Publication at Faculty of Education |
2011

Abstract

The African American author and scholar Charles R. Johnson has artistically revisited historical issues such as the trans-Atlantic slave trade (in his novel Middle Passage), the slave narrative genre (Oxherding Tale) and the American Civil Rights Movement (Dreamer).

The choice of topics would seem to suggest that Johnson is steeped in the 20th century African-American literary tradition which frequently deploys Black American history as a vehicle for social criticism. However, Johnson's non-fictional writing indicates that, despite his brief love affair with the radical posturing of the Black Aesthetic Movement of the 1960s, he has repeatedly argued for more universalist black writing untainted by ideology.

In addition to his philosophical and critical writings, Johnson touches on this topic in several of his fictional or semi-fictional pursuits, perhaps most explicitly in "Poetry and Politics", a very short story from his 1998 collection Soulcatcher.
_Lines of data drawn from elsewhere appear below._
theorem keeps_updFilt {r s : State} (h : Keeps r s) : ∀ x0 x1, Keeps r (State.updFilt s x0 x1) := by
  intro x0 x1
  unfold State.updFilt
  repeat' first
    | with_reducible assumption | intro _ | with_reducible exact Keeps.refl _ | with_reducible apply Keeps.ite
    | with_reducible apply Keeps.ite_fst | with_reducible apply Keeps.foldl | with_reducible apply Keeps.foldl_fst
    | with_reducible apply Keeps.forN | with_reducible refine Keeps.of_pair (by assumption) ?_
    | with_reducible refine Keeps.of_pair' (by assumption) ?_ | fail_if_no_progress with_reducible apply Keeps.lit

theorem keeps_updEng {r s : State} (h : Keeps r s) : ∀ x0, Keeps r (State.updEng s x0) := by
  intro x0
  unfold State.updEng
  repeat' first
    | with_reducible assumption | intro _ | with_reducible exact Keeps.refl _ | with_reducible apply Keeps.ite
    | with_reducible apply Keeps.ite_fst | with_reducible apply Keeps.foldl | with_reducible apply Keeps.foldl_fst
    | with_reducible apply Keeps.forN | with_reducible refine Keeps.of_pair (by assumption) ?_
    | with_reducible refine Keeps.of_pair' (by assumption) ?_ | fail_if_no_progress with_reducible apply Keeps.lit

theorem keeps_coefWrite {r s : State} (h : Keeps r s) : ∀ x0 x1 x2, Keeps r (coefWrite s x0 x1 x2) := by
  intro x0 x1 x2
  unfold coefWrite
  repeat' first
    | with_reducible assumption | intro _ | with_reducible exact Keeps.refl _ | with_reducible apply keeps_answer
    | with_reducible apply keeps_recordErr | with_reducible apply keeps_updEng | with_reducible apply Keeps.ite

theorem keeps_filtArrive {r s : State} (h : Keeps r s) : ∀ x0 x1, Keeps r (filtArrive s x0 x1) := by
  intro x0 x1
  unfold filtArrive
  repeat' first
    | with_reducible assumption | intro _ | with_reducible exact Keeps.refl _ | with_reducible apply keeps_updFilt
    | with_reducible apply keeps_raise | with_reducible apply keeps_updEng | with_reducible apply Keeps.ite

theorem keeps_filtSample {r s : State} (h : Keeps r s) : ∀ x0, Keeps r (filtSample s x0) := by
  intro x0
  unfold filtSample
  repeat' first
    | with_reducible assumption | intro _ | with_reducible exact Keeps.refl _ | with_reducible apply keeps_filtArrive
    | with_reducible apply keeps_updFilt | with_reducible apply keeps_toEdge | with_reducible apply Keeps.ite
    | with_reducible apply Keeps.ite_fst | with_reducible apply Keeps.foldl | with_reducible apply Keeps.foldl_fst
    | with_reducible apply Keeps.forN | with_reducible refine Keeps.of_pair (by assumption) ?_
    | with_reducible refine Keeps.of_pair' (by assumption) ?_ | fail_if_no_progress with_reducible apply Keeps.lit | split

theorem keeps_filtOffer {r s : State} (h : Keeps r s) : ∀ x0 x1 x2 x3 x4 x5 x6, Keeps r (filtOffer s x0 x1 x2 x3 x4 x5 x6) := by
  intro x0 x1 x2 x3 x4 x5 x6
  unfold filtOffer
  repeat' first
    | with_reducible assumption | intro _ | with_reducible exact Keeps.refl _ | with_reducible apply keeps_raiseIf
    | with_reducible apply keeps_updFilt | with_reducible apply Keeps.ite | with_reducible apply Keeps.ite_fst
    | with_reducible apply Keeps.foldl | with_reducible apply Keeps.foldl_fst | with_reducible apply Keeps.forN

theorem keeps_filtBoundary {r s : State} (h : Keeps r s) : ∀ x0 x1, Keeps r (filtBoundary s x0 x1) := by
  intro x0 x1
  unfold filtBoundary
  repeat' first
    | with_reducible assumption | intro _ | with_reducible exact Keeps.refl _ | with_reducible apply keeps_updFilt
    | with_reducible apply keeps_wr | with_reducible apply keeps_clear | with_reducible apply keeps_raise
    | with_reducible apply Keeps.ite

theorem keeps_filtJobStart {r s : State} (h : Keeps r s) : Keeps r (filtJobStart s) := by
  unfold filtJobStart
  repeat' first
    | with_reducible assumption | intro _ | with_reducible exact Keeps.refl _ | with_reducible apply keeps_updEng
    | with_reducible apply keeps_toEdge | with_reducible apply keeps_updFilt | with_reducible apply keeps_filtBoundary
    | with_reducible apply Keeps.ite | with_reducible apply Keeps.ite_fst | with_reducible apply Keeps.foldl
    | with_reducible apply Keeps.foldl_fst | with_reducible apply Keeps.forN
    | with_reducible refine Keeps.of_pair (by assumption) ?_ | with_reducible refine Keeps.of_pair' (by assumption) ?_
    | fail_if_no_progress with_reducible apply Keeps.lit | split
The entire story consists of a 7-page dialogue between the 18th century African-American poet Phillis Wheatley and her mistress, and it centres around a single topic - the dichotomy between a universalist and partisan writer.

Johnson seems to be conducting the dialogue as a self-dispute over the public responsibilities of a gifted poet, in which the universalist and apolitical side eventually gets the upper hand.